Task prompt
All of the data below needs to be set down once more, exactly as written.

Data for this exercise START

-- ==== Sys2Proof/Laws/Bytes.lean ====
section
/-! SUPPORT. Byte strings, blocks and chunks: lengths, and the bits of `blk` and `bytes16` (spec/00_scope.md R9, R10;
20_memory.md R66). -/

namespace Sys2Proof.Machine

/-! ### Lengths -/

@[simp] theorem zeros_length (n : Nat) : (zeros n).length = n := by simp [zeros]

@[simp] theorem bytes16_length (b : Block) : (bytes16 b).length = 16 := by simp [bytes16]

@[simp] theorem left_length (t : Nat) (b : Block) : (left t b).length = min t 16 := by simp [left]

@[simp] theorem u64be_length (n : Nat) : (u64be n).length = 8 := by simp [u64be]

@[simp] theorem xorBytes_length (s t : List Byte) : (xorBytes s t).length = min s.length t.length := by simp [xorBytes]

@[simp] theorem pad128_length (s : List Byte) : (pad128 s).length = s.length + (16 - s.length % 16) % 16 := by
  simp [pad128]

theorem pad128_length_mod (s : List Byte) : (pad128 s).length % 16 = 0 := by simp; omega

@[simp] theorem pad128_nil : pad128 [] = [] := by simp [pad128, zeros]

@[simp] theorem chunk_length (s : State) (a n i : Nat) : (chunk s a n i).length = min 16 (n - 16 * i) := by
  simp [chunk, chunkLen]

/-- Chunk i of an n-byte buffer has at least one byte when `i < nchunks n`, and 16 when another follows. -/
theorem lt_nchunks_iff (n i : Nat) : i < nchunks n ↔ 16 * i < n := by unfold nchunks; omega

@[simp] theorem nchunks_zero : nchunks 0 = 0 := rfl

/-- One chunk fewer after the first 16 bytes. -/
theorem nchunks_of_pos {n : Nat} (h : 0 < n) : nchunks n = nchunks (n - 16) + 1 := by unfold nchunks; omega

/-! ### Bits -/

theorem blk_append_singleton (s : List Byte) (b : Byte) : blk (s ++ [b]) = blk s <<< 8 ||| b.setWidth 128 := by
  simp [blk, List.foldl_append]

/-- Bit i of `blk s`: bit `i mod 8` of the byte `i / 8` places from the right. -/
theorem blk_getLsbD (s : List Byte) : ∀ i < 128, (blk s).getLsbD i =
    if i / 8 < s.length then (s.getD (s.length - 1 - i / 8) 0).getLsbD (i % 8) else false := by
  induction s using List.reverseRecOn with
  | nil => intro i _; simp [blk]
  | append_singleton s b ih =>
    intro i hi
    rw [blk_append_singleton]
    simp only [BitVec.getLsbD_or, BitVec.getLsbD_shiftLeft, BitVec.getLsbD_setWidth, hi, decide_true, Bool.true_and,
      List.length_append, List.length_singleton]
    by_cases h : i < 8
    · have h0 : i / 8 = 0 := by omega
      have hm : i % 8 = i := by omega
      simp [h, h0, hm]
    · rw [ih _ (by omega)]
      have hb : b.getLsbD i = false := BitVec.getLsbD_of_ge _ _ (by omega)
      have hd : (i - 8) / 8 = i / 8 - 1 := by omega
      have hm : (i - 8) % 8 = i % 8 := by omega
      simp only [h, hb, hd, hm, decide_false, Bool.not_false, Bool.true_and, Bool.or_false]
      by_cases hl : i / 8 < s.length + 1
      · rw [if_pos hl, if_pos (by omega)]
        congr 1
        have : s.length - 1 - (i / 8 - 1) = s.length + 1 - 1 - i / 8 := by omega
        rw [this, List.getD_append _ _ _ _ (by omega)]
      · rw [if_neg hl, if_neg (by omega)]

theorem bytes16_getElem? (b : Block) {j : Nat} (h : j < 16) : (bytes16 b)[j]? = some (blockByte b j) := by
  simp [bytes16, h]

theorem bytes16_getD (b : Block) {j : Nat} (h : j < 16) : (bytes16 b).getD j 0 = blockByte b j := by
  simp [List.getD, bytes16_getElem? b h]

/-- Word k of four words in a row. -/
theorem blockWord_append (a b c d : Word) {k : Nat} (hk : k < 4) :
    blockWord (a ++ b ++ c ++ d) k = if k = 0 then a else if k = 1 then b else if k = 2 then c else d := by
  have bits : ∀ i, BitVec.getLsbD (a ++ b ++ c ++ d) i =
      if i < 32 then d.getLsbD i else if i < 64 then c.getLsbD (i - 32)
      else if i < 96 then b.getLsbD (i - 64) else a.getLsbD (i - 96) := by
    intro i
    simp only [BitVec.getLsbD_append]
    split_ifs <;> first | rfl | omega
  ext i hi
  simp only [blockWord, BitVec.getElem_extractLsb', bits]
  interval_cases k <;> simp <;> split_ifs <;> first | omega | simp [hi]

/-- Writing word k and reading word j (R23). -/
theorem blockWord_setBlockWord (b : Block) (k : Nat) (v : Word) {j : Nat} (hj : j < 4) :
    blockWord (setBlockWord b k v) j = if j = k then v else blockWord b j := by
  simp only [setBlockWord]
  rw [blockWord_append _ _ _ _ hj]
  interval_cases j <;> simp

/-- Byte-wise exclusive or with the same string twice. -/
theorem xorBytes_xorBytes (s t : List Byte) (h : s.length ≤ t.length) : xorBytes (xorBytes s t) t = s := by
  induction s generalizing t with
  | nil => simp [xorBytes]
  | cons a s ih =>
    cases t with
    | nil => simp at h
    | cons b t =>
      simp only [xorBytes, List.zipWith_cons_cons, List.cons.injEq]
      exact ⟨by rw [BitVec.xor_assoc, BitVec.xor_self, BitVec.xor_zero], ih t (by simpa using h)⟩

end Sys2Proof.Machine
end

Data for this exercise END

Result below
-- ==== Sys2Proof/Laws/Bytes.lean ====
section
/-! SUPPORT. Byte strings, blocks and chunks: lengths, and the bits of `blk` and `bytes16` (spec/00_scope.md R9, R10;
20_memory.md R66). -/

namespace Sys2Proof.Machine

/-! ### Lengths -/

@[simp] theorem zeros_length (n : Nat) : (zeros n).length = n := by simp [zeros]

@[simp] theorem bytes16_length (b : Block) : (bytes16 b).length = 16 := by simp [bytes16]

@[simp] theorem left_length (t : Nat) (b : Block) : (left t b).length = min t 16 := by simp [left]

@[simp] theorem u64be_length (n : Nat) : (u64be n).length = 8 := by simp [u64be]

@[simp] theorem xorBytes_length (s t : List Byte) : (xorBytes s t).length = min s.length t.length := by simp [xorBytes]

@[simp] theorem pad128_length (s : List Byte) : (pad128 s).length = s.length + (16 - s.length % 16) % 16 := by
  simp [pad128]

theorem pad128_length_mod (s : List Byte) : (pad128 s).length % 16 = 0 := by simp; omega

@[simp] theorem pad128_nil : pad128 [] = [] := by simp [pad128, zeros]

@[simp] theorem chunk_length (s : State) (a n i : Nat) : (chunk s a n i).length = min 16 (n - 16 * i) := by
  simp [chunk, chunkLen]

/-- Chunk i of an n-byte buffer has at least one byte when `i < nchunks n`, and 16 when another follows. -/
theorem lt_nchunks_iff (n i : Nat) : i < nchunks n ↔ 16 * i < n := by unfold nchunks; omega

@[simp] theorem nchunks_zero : nchunks 0 = 0 := rfl

/-- One chunk fewer after the first 16 bytes. -/
theorem nchunks_of_pos {n : Nat} (h : 0 < n) : nchunks n = nchunks (n - 16) + 1 := by unfold nchunks; omega

/-! ### Bits -/

theorem blk_append_singleton (s : List Byte) (b : Byte) : blk (s ++ [b]) = blk s <<< 8 ||| b.setWidth 128 := by
  simp [blk, List.foldl_append]

/-- Bit i of `blk s`: bit `i mod 8` of the byte `i / 8` places from the right. -/
theorem blk_getLsbD (s : List Byte) : ∀ i < 128, (blk s).getLsbD i =
    if i / 8 < s.length then (s.getD (s.length - 1 - i / 8) 0).getLsbD (i % 8) else false := by
  induction s using List.reverseRecOn with
  | nil => intro i _; simp [blk]
  | append_singleton s b ih =>
    intro i hi
    rw [blk_append_singleton]
    simp only [BitVec.getLsbD_or, BitVec.getLsbD_shiftLeft, BitVec.getLsbD_setWidth, hi, decide_true, Bool.true_and,
      List.length_append, List.length_singleton]
    by_cases h : i < 8
    · have h0 : i / 8 = 0 := by omega
      have hm : i % 8 = i := by omega
      simp [h, h0, hm]
    · rw [ih _ (by omega)]
      have hb : b.getLsbD i = false := BitVec.getLsbD_of_ge _ _ (by omega)
      have hd : (i - 8) / 8 = i / 8 - 1 := by omega
      have hm : (i - 8) % 8 = i % 8 := by omega
      simp only [h, hb, hd, hm, decide_false, Bool.not_false, Bool.true_and, Bool.or_false]
      by_cases hl : i / 8 < s.length + 1
      · rw [if_pos hl, if_pos (by omega)]
        congr 1
        have : s.length - 1 - (i / 8 - 1) = s.length + 1 - 1 - i / 8 := by omega
        rw [this, List.getD_append _ _ _ _ (by omega)]
      · rw [if_neg hl, if_neg (by omega)]

theorem bytes16_getElem? (b : Block) {j : Nat} (h : j < 16) : (bytes16 b)[j]? = some (blockByte b j) := by
  simp [bytes16, h]

theorem bytes16_getD (b : Block) {j : Nat} (h : j < 16) : (bytes16 b).getD j 0 = blockByte b j := by
  simp [List.getD, bytes16_getElem? b h]

/-- Word k of four words in a row. -/
theorem blockWord_append (a b c d : Word) {k : Nat} (hk : k < 4) :
    blockWord (a ++ b ++ c ++ d) k = if k = 0 then a else if k = 1 then b else if k = 2 then c else d := by
  have bits : ∀ i, BitVec.getLsbD (a ++ b ++ c ++ d) i =
      if i < 32 then d.getLsbD i else if i < 64 then c.getLsbD (i - 32)
      else if i < 96 then b.getLsbD (i - 64) else a.getLsbD (i - 96) := by
    intro i
    simp only [BitVec.getLsbD_append]
    split_ifs <;> first | rfl | omega
  ext i hi
  simp only [blockWord, BitVec.getElem_extractLsb', bits]
  interval_cases k <;> simp <;> split_ifs <;> first | omega | simp [hi]

/-- Writing word k and reading word j (R23). -/
theorem blockWord_setBlockWord (b : Block) (k : Nat) (v : Word) {j : Nat} (hj : j < 4) :
    blockWord (setBlockWord b k v) j = if j = k then v else blockWord b j := by
  simp only [setBlockWord]
  rw [blockWord_append _ _ _ _ hj]
  interval_cases j <;> simp

/-- Byte-wise exclusive or with the same string twice. -/
theorem xorBytes_xorBytes (s t : List Byte) (h : s.length ≤ t.length) : xorBytes (xorBytes s t) t = s := by
  induction s generalizing t with
  | nil => simp [xorBytes]
  | cons a s ih =>
    cases t with
    | nil => simp at h
    | cons b t =>
      simp only [xorBytes, List.zipWith_cons_cons, List.cons.injEq]
      exact ⟨by rw [BitVec.xor_assoc, BitVec.xor_self, BitVec.xor_zero], ih t (by simpa using h)⟩

end Sys2Proof.Machine
end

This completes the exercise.